Gel (see footnote at end for a brief description of gels aimed at non-biologists) splicing is a term that describes the cutting and pasting of images of lanes (where 1 lane = 1 sample) and placing the images of the lanes in a different order or even combining lanes from different gels. A more extreme form is to simply shift the subsection of the lane, corresponding to the probed molecule, from one lane to the next.
This is wrong and it always has been. However, in post publication peer review on PubPeer, it is often defended, particularly for “older” papers, from a decade or more ago. This then raises arguments about what was acceptable then and are we shifting the goalposts of scientific integrity? The matter has even been a “Topic” on PubPeer.
While I agree that space constraints on gels and in publications led to editors requesting the removal of blank lanes (an important point raised by “Unreg” in the above Topic discussion I do not think that this explains the large number of splicing events coming to light. Today I came across a very nice argument by “Peer1” on PubPeer, to which I can find no riposte – the fact that journal editors aided and abetted the practice cannot condone it. This is Peer1’s argument
This has always been the case, be it in the time of the scalpel and the camera or Photoshop.

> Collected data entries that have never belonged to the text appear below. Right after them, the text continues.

-- ==== Sys2Proof/Machine/Buckets.lean ====
section
/-! DEFINITION. Token buckets of the L2 ports and of the link ports, lending among the domains of a port, and the line requests of a
domain (09 R233 to R236; 19 R413; log entry 42). -/
namespace Sys2Proof.Machine

/-- A regulator's fields. -/
structure Rate where
  rate : Nat
  least : Nat
  depth : Nat
  weight : Nat
  deriving DecidableEq, Repr

/-- Buckets of a port with their regulators, in ascending order of domain. -/
abbrev Port := List (Nat × Rate × Bucket)

/-- The sum of lenders' amounts. -/
def tokensIn (l : List (Nat × Nat)) : Nat := (l.map (·.2)).sum

/-- Adds tokens to the bucket of one domain, capped at DEPTH. -/
def giveBack (d n : Nat) (p : Port) : Port :=
  p.map fun (k, r, b) => (k, r, if k = d then { b with own := min (b.own + n) r.depth } else b)

/-- Unspent borrowed tokens, and those that the division left over, return to their lenders, in ascending order (09 R235). -/
def returnLoans (p : Port) : Port :=
  let back := p.flatMap fun (k, _, b) => (k, b.aside) :: b.borrowed
  back.foldl (fun p (d, n) => giveBack d n p) (p.map fun (k, r, b) => (k, r, { b with borrowed := [], aside := 0 }))

/-- What an idle domain lends: one that issued no request in the period and has none waiting. -/
def lendable (x : Nat × Rate × Bucket) : Nat :=
  if !x.2.2.issued ∧ x.2.2.waiting = 0 then x.2.2.own - x.2.1.least else 0

/-- Takes n tokens from lenders' amounts, the first first: what is taken, and what stays. -/
def takeTokens : Nat → List (Nat × Nat) → List (Nat × Nat) × List (Nat × Nat)
  | _, [] => ([], [])
  | n, (d, k) :: r =>
    let t := min n k
    let (a, b) := takeTokens (n - t) r
    ((if t = 0 then a else (d, t) :: a), (if k - t = 0 then b else (d, k - t) :: b))

/-- Drops n tokens from the front of lenders' amounts. -/
def dropTokens (n : Nat) (l : List (Nat × Nat)) : List (Nat × Nat) := (takeTokens n l).2

/-- Hands the pool to the borrowers in ascending order: `pool` lists what each lender has lent. What no borrower receives is listed
after the port. -/
def shareOut (P wb : Nat) : List (Nat × Rate × Bucket) → List (Nat × Nat) → Port × List (Nat × Nat)
  | [], pool => ([], pool)
  | (k, r, b) :: t, pool =>
    if b.waiting = 0 then
      let (p, left) := shareOut P wb t pool
      ((k, r, b) :: p, left)
    else
      let (mine, rest) := takeTokens (P * r.weight / wb) pool
      let (p, left) := shareOut P wb t rest
      ((k, r, { b with borrowed := mine }) :: p, left)

/-- Lending at a tick (09 R235): each idle domain's bucket falls by what it lends; what the division leaves over is kept aside for its
lenders. Which lender's tokens go to which borrower is open: the lowest lenders' go to the lowest borrowers (the model's choice, log
entry 42). -/
def lend (p : Port) : Port :=
  let P := p.foldl (fun n x => n + lendable x) 0
  let wb := p.foldl (fun n x => if x.2.2.waiting = 0 then n else n + x.2.1.weight) 0
  if wb = 0 then p
  else
    let (q, left) := shareOut P wb (p.map fun (k, r, b) => (k, r, { b with own := b.own - lendable (k, r, b) }))
      (p.map fun x => (x.1, lendable x))
    q.map fun (k, r, b) => (k, r, { b with aside := (left.lookup k).getD 0 })

/-- Waiting requests leave while there are tokens, borrowed ones first (09 R234). -/
def leavePort (b : Bucket) : Bucket :=
  let lent := tokensIn b.borrowed
  let n := min b.waiting (lent + b.own)
  { b with borrowed := dropTokens (min n lent) b.borrowed, own := b.own - (n - lent), waiting := b.waiting - n, gone := b.gone + n }

/-- A refill tick (09 R234, R235): loans return, buckets are refilled, idle domains lend, and waiting requests leave. -/
def tickPort (p : Port) : Port :=
  let p := (returnLoans p).map fun (k, r, b) => (k, r, { b with own := min (b.own + r.rate) r.depth })
  (lend p).map fun (k, r, b) => (k, r, leavePort { b with issued := false })

/-- n requests of a domain at a port: they wait, and leave with a token in their turn (09 R234). -/
def requestPort (n : Nat) (b : Bucket) : Bucket :=
  leavePort { b with waiting := b.waiting + n, issued := b.issued || decide (0 < n) }

/-- Tokens lent by domain d come back, and its waiting requests leave on them (09 R236). -/
def revokeLoans (d : Nat) (p : Port) : Port :=
  let n := p.foldl (fun n x => n + tokensIn (x.2.2.borrowed.filter fun q => q.1 == d) + (if x.1 = d then x.2.2.aside else 0)) 0
  (giveBack d n (p.map fun (k, r, b) =>
    (k, r, { b with borrowed := b.borrowed.filter (fun q => q.1 != d), aside := if k = d then 0 else b.aside }))).map
    fun (k, r, b) => (k, r, if k = d then leavePort b else b)

/-! ### L2 ports -/

/-- The fields of an L2 port regulator (09 R233). -/
def l2Rate (v : DWord) : Rate := ⟨field v 0 10, field v 10 10, field v 20 12, field v 32 8⟩

/-- The buckets of a core's port: one for each domain with a valid entry. -/
def State.l2Port (s : State) (c : Nat) : Port :=
  let es := (List.range 8).filter fun e => field (s.dpra c e) 7 1 == 1
  let ds := es.foldl (fun l e => sadd l (field (s.dpra c e) 0 7)) []
  ds.filterMap fun d =>
    (es.find? fun e => field (s.dpra c e) 0 7 == d).map fun e => (d, l2Rate (s.l2reg c e), mget Bucket.reset (s.coreSt c).buckets d)

/-- Stores the buckets of a core's port. -/
def setL2Port (c : Nat) (p : Port) (s : State) : State :=
  s.modCore c fun k => { k with buckets := p.foldl (fun m (d, _, b) => mset Bucket.reset m d b) k.buckets }

/-- A domain's bucket at a core's port. -/
def State.bucket (s : State) (c d : Nat) : Bucket := mget Bucket.reset (s.coreSt c).buckets d

/-- n lines of a domain come to a core's port (09 R234). A lender's request ends its loans (09 R236). -/
def askL2 (core d n : Nat) (s : State) : State :=
  let lent := (s.coreSt core).buckets.any fun x => x.2.borrowed.any fun q => q.1 == d
  let s := s.modCore core fun k => { k with buckets := mset Bucket.reset k.buckets d (requestPort n (mget Bucket.reset k.buckets d)) }
  if lent && decide (0 < n) then s.due (.loanRevoke core d) else s

/-- Whether a bucket has a token for each of n requests, with none waiting. -/
def Bucket.enough (b : Bucket) (n : Nat) : Bool := b.waiting == 0 && decide (n ≤ b.own + tokensIn b.borrowed)

/-- The lines among n that are not in the core's L1: which ones the spec leaves open, so their number is a free value (log entry 42). -/
def State.missing (s : State) (n : Nat) : Nat := (Config.freeWord s.free).toNat % (n + 1)

/-- n lines are wanted by a domain on a core: those that miss come to the port, with the number of the last request among the domain's
there; `none` where every one of them leaves the port at once. -/
def wantLines (core d n : Nat) (s : State) : Option Nat × State :=
  if n = 0 then (none, s)
  else
    let t := askL2 core d (s.missing n) { s with free := s.free + 1 }
    let last := (s.bucket core d).gone + (s.bucket core d).waiting + s.missing n
    (if (s.bucket core d).enough n ∨ s.missing n = 0 ∨ last ≤ (t.bucket core d).gone then none else some last, t)

/-- n lines that an engine moves for a domain come to the issuing core's port, each for a token (12 R281): the number of the last among the
domain's requests there; none where every one of them leaves the port at once. -/
def moveLines (core d n : Nat) (s : State) : Option Nat × State :=
  if n = 0 then (none, s)
  else
    let last := (s.bucket core d).gone + (s.bucket core d).waiting + n
    let t := askL2 core d n s
    (if last ≤ (t.bucket core d).gone then none else some last, t)

end Sys2Proof.Machine
end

The same applies to manipulation of any other data, such as spectroscopy or FACS. Think about it this way. You discover a fossil, with some pieces apparently not fitting the jigsaw of your hypothesis. Rather than go back to the field to search for more data, you simply get out the tools and alter the fossil.

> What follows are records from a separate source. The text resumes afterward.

/-- Step 3 (09 R210, R211): whether the address names something. -/
def State.regionOk (s : State) (w : Who) (x : Piece) : Bool :=
  match regionOf x.va with
  | .reserved => false
  | .aperture =>
    match s.apertureGroup w.gid (x.va / 2 ^ 24 % 16) with
    | some g => x.va / 2 ^ 21 % 8 == 0 && x.va % 2 ^ 21 + x.len ≤ g.scratchLen
    | none => false
  | _ => true

/-- The export registers of a domain (22 R487). -/
def State.expctl (s : State) (d : Nat) : DWord := s.preg (0x400000 + 16 * d)
def State.expbase (s : State) (d : Nat) : DWord := s.preg (0x400000 + 16 * d + 8)

/-- Whether EXPCTL allows an access (22 R487). -/
def exportOk (ctl : DWord) (rd wr : Bool) : Bool :=
  field ctl 0 1 == 1 && (!rd || field ctl 1 1 == 1) && (!wr || field ctl 2 1 == 1)

/-- The place of a piece behind a translation. -/
def placeOf (s : State) (d : Nat) (x : Piece) (va : Nat) (e : TlbEntry) : Place :=
  let pa := e.pa + (va - e.va)
  { piece := x, key := if e.host then hostKey pa else pa, stampOk := e.host || s.mayUse d pa, r := e.r, w := e.w,
    tagged := e.tagged, host := e.host, outer := true, own := some va }

/-- Step 4 (09 R212 to R214; 22 R487): the place, or the fault and the step it is recorded with. -/
def State.place (s : State) (w : Who) (x : Piece) : Except (Nat × Nat) Place :=
  match regionOf x.va with
  | .reserved => .error (4, 3)
  | .aperture =>
    match s.apertureGroup w.gid (x.va / 2 ^ 24 % 16) with
    | none => .error (4, 3)
    | some g =>
      let off := x.va % 2 ^ 21
      .ok { piece := x, key := g.spad off,
            stampOk := if g.st = .resident then s.bankStamp g.core (g.bank + off / 65536) == some w.dom else g.dom == w.dom,
            r := true, w := true, tagged := true, host := false, outer := false, own := none }
  | .local =>
    match s.translate w.dom x.va with
    | .leaf e => .ok (placeOf s w.dom x x.va e)
    | _ => .error (3, 4)
  | .peer =>
    let pkg := x.va / 2 ^ 36 % 2 ^ 18
    let off := x.va % 2 ^ 36
    if pkg = Config.packageId.toNat then
      if exportOk (s.expctl w.dom) x.part.rd x.part.wr then
        let va := ((s.expbase w.dom).toNat + off) % 2 ^ 56
        match s.translate w.dom va with
        | .leaf e => .ok (placeOf s w.dom x va e)
        | _ => .error (3, 4)
      else .error (4, 5)
    else
      match s.peers.find? fun p => p.pkg == pkg && p.dom == w.dom with
      | none => .error (3, 4)
      | some p =>
        if exportOk p.ctl x.part.rd x.part.wr then
          match p.pages.find? fun q => q.off ≤ off && off < q.off + q.len with
          | none => .error (3, 4)
          | some q =>
            .ok { piece := x, key := peerKey pkg w.dom off, stampOk := q.stampOk, r := q.r, w := q.w, tagged := q.tagged, host := q.host,
                  outer := true, own := none }
        else .error (4, 5)

/-- The first of n bytes at a virtual address that lies in the text of a loaded module of the domain, which is mapped read-only (01
R33), by its distance. -/
def State.textIn (s : State) (d va n : Nat) : Option Nat :=
  (List.range n).find? fun i => s.modules.any fun m => m.dom == d && m.textLo ≤ va + i && va + i < m.textHi

/-- Whether the page of a place permits the access (09 R213; 11 R270, R274; 22 R481). -/
def State.pagePermits (s : State) (w : Who) (x : Place) : Bool :=
  let p := x.piece.part
  (!p.rd || x.r) && (!p.wr || x.w) && !(x.outer && (s.dom w.dom).ifstate == .error) && !(x.host && !p.hostOk) &&
  !(p.tagop && p.wr && !x.tagged)

/-- The first byte of a written place that is text (01 R33), as the address that the access names it by. -/
def State.textAt (s : State) (w : Who) (x : Place) : Option Nat :=
  if x.piece.part.wr then x.own.bind fun va => (s.textIn w.dom va x.piece.len).map (x.piece.va + ·) else none

/-- Step 5 (09 R213): the lowest byte of a place that the page does not permit. -/
def State.pageFails (s : State) (w : Who) (x : Place) : Option Nat := if s.pagePermits w x then s.textAt w x else some x.piece.va

/-- The first byte of a piece that lies in [base, base + len) modulo 2^56. -/
def firstIn (x : Piece) (base len : Nat) : Option Nat :=
  ((List.range x.len).find? fun i => (x.va + i + 2 ^ 56 - base % 2 ^ 56) % 2 ^ 56 < len).map fun i => (x.va + i) % 2 ^ 56

/-- Step 7 (10 R254, R255): the lowest byte of a piece that a lock of the core forbids. -/
def State.lockedAt (s : State) (w : Who) (x : Piece) : Option Nat :=
  if w.eng then none
  else
    ((s.coreSt w.core).rlt.filterMap fun k =>
      if k.dom = w.dom ∧ (k.src = false ∨ x.part.wr) then firstIn x k.base k.len else none).foldl
      (fun a b => some (match a with | some a => min a b | none => b)) none

/-- Whether an enabled entry matches the access of a piece, and its first byte (09 R231). -/
def watchHit (w : Who) (x : Piece) (e : Watch) : Option Nat :=
  let k := if x.part.rd && x.part.wr then 8 else if x.part.wr then 7 else 6
  let scope := field e.ctl 10 2
  if field e.ctl 17 1 = 1 ∧ field e.ctl k 1 = 1 ∧ (w.eng = false ∨ field e.ctl 9 1 = 1) ∧
     (scope ≠ 0 ∨ field e.ctl 12 5 = w.lane) then
    let n := 2 ^ field e.ctl 0 6
    firstIn x (ptrAddr e.addr / n * n) n
  else none

/-- The sets that apply to an access, with the code of DEPTH [14:8] (09 R231; 17 R380). -/
def State.watches (s : State) (w : Who) : List (Nat × Watch) :=
  let g := s.group? w.gid
  let ws := match g.bind fun g => g.waves[w.wave]? with | some x => x.watch | none => []
  let gs := match g with | some g => g.watch | none => []
  ws.mapIdx (fun i e => (i, e)) ++ gs.mapIdx (fun i e => (32 + i, e)) ++ (s.dom w.dom).watch.mapIdx (fun i e => (64 + i, e))

/-- Step 9 for a piece: the lowest matching byte. -/
def State.watchedAt (s : State) (w : Who) (x : Piece) : Option Nat :=
  if w.waive || w.quiet then none
  else
    (s.watches w).foldl (fun a (_, e) =>
      match a, watchHit w x e with
      | some a, some b => some (min a b)
      | none, b => b
      | a, none => a) none

/-- Whether every byte of a granule is written by the pieces of an access. -/
def coversGranule (ps : List Place) (key : Nat) : Bool :=
  ps.any fun p => p.key == key / 64 * 64 && p.piece.len == 64 && p.piece.part.wr && !p.piece.part.rd

/-- Step 10 for a place (09 R214, R215). -/
def State.poisonHit (s : State) (ps : List Place) (x : Place) : Bool :=
  s.poisoned x.key && !x.piece.part.tagop && (x.piece.part.rd || !coversGranule ps x.key)

/-- Steps 4 of all pieces. -/
def State.placeAll (s : State) (w : Who) : List Piece → Except FaultInfo (List Place)
  | [] => .ok []
  | x :: r =>
    match s.place w x with
    | .error (code, step) => .error (failAt w x.part code step x.va)
    | .ok p =>
      match s.placeAll w r with
      | .error f => .error f
      | .ok ps => .ok (p :: ps)

/-- Steps 5 to 10 of placed pieces, each step over every byte before the next. -/
def State.checkPlaces (s : State) (w : Who) (ps : List Place) : Option FaultInfo :=
  let at_ := fun (x : Place) (code step : Nat) => failAt w x.piece.part code step x.piece.va
  match ps.findSome? fun x => (s.pageFails w x).map fun a => failAt w x.piece.part 4 5 a with
  | some f => some f
  | none =>
  match ps.find? fun x => !x.stampOk with
  | some x => some (at_ x 7 6)
  | none =>
  match ps.findSome? fun x => (s.lockedAt w x.piece).map fun a => failAt w x.piece.part 6 7 a with
  | some f => some f
  | none =>
  match ps.find? fun x => x.tagged && !x.piece.part.tagop && s.tagAt x.key != ptrTag x.piece.part.ptr with
  | some x => some (at_ x 5 8)
  | none =>
  match ps.findSome? fun x => (s.watchedAt w x.piece).map fun a => failAt w x.piece.part 9 9 a with
  | some f =>
    let e := ((s.watches w).find? fun (_, e) => ps.any fun x => (watchHit w x.piece e).isSome).map (·.1)
    some { f with entry := e.getD 0 }
  | none =>
  match ps.find? fun x => s.poisonHit ps x with
  | some x => some (at_ x 16 10)
  | none => none

/-- The ten checks over all bytes of an access, in order (09 R214, R215; 04 R136): the places, or the first failure. -/
def State.checkParts (s : State) (w : Who) (parts : List Part) : Except FaultInfo (List Place) :=
  match parts.find? fun p => p.ptr.toNat / 2 ^ 60 != 0 with
  | some p => .error ⟨4, w.lane, 1, accOf w.eng p.rd p.wr, p.ptr, 0, none⟩
  | none =>
  match parts.find? fun p => ptrAddr p.ptr % p.align != 0 with
  | some p => .error ⟨2, w.lane, 2, accOf w.eng p.rd p.wr, p.ptr, 0, none⟩
  | none =>
  let xs := parts.flatMap Part.pieces
  match xs.find? fun x => !s.regionOk w x with
  | some x => .error (failAt w x.part 4 3 (if regionOf x.va = .aperture ∧ x.va / 2 ^ 21 % 8 = 0 then
      match s.apertureGroup w.gid (x.va / 2 ^ 24 % 16) with
      | some g => max x.va (x.va - x.va % 2 ^ 21 + g.scratchLen)
      | none => x.va
      else x.va))
  | none =>
  match s.placeAll w xs with
  | .error f => .error f
  | .ok ps =>
    match s.checkPlaces w ps with
    | some f => .error f
    | none => .ok ps

/-! ### Reading and writing checked places -/

/-- The bytes of the read places, in order. -/
def State.readPlaces (s : State) : List Place → List Byte
  | [] => []
  | p :: r => (if p.piece.part.rd then s.bytes p.piece.len p.key else []) ++ s.readPlaces r

/-- Writes bytes to the written places, in order; a store of a whole granule clears its poison (09 R215). -/
def State.writePlaces (s : State) : List Place → List Byte → State
  | [], _ => s
  | p :: r, bs =>
    if p.piece.part.wr then
      let n := p.piece.len
      let s := s.setBytes (bs.take n) p.key
      let s := if n = 64 ∧ p.key % 64 = 0 then s.clearPoison p.key else s
      s.writePlaces r (bs.drop n)
    else s.writePlaces r bs

/-- A read by an agent of a domain outside any wave (the CP, the Assayer, the trap unit). -/
def Who.device (d : Nat) : Who := ⟨d, 0, 0, 0, 0, true, true, true⟩

/-- Reads n bytes of a domain's memory under its checks. -/
def State.devRead (s : State) (d : Nat) (p : DWord) (n align : Nat) : Except FaultInfo (List Byte) :=
  match s.checkParts (Who.device d) [Part.read p n align] with
  | .ok ps => .ok (s.readPlaces ps)
  | .error f => .error f

/-- Writes bytes into a domain's memory under its checks. -/
def State.devWrite (s : State) (d : Nat) (p : DWord) (bs : List Byte) (align : Nat) : Except FaultInfo State :=
  match s.checkParts (Who.device d) [Part.write p bs.length align] with
  | .ok ps => .ok (s.writePlaces ps bs)
  | .error f => .error f

/-- Adds to an 8-byte counter of a domain, with release (06 R171, R172). -/
def State.addCounter (s : State) (d : Nat) (p inc : DWord) : Except FaultInfo State :=
  match s.checkParts (Who.device d) [⟨p, 8, true, true, 8, true, false⟩] with
  | .ok ps => .ok (s.writePlaces ps (leBytes 8 ((BitVec.ofNat 64 (leNat (s.readPlaces ps))) + inc).toNat))
  | .error f => .error f

/-- Writes a completion word (22 R492); a failure is reported to the domain. -/
def State.completionWord (s : State) (d : Nat) (p : DWord) : State :=
  match s.devWrite d p (leBytes 8 1) 8 with
  | .ok s => s
  | .error f => postReport d (report f.code d p) s

/-! ### The lanes of one memory instruction (11 R262 to R264) -/

/-- The agent that lane l of the issuing run is. -/
def Ctx.who (c : Ctx) (l : Nat) : Who :=
  ⟨c.g.dom, c.g.core, c.g.gid, c.iss.wave, l, false, inMask c.w.waive l, c.helper l⟩

/-- The checks of every ordinary lane: the first failure in lane order (11 R262). -/
def firstFault (f : Nat → Except FaultInfo (List Place)) : List Nat → Option FaultInfo
  | [] => none
  | l :: r => match f l with | .error e => some e | .ok _ => firstFault f r

/-- Whether a place lies behind a peer that does not answer (22 R488). -/
def State.unanswered (s : State) (x : Place) : Bool :=
  x.key ≥ 2 ^ 64 && s.peers.any fun p => !p.answers && p.pkg == (x.key - 2 ^ 64) / 2 ^ 43 && p.dom == (x.key - 2 ^ 64) / 2 ^ 36 % 128

/-! ### Lines at the L2 port (09 R234) -/

/-- The 64-byte lines that places want of the L2 port: those of local and peer memory. A scratchpad is no line of the L2. -/
def linesOf (ps : List Place) : List Nat := ((ps.filter (·.outer)).map fun x => x.key / 64).eraseDups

Yes, it is hard, slow and painstaking work and always will be. Those who put their fossils together using glue and claim that this is what was found in the field rightly deserve criticism and that their paper be withdrawn, regardless of whether the actual predicted fossil turns out to exist. The one described in the paper never existed, so the paper cannot either.
I do realise that fossils are put back together again, but I think the point being made is that the joins are explicit, whereas hiding the fact that there is a join is wrong.
Gels of agarose and polyacrylamide are used for the analysis of nucleic acids and proteins. On a gel there will be several lanes, each loaded with a different sample. This allows the comparison of biological samples. By using probes to reveal the identify of particular nucleic acids or proteins, gels allow changes in individual molecules to be monitored in complex samples (cells, tissues, even entire model organisms). So immensely powerful, and these techniques have led to important advances in our understanding of biochemistry and cell biology.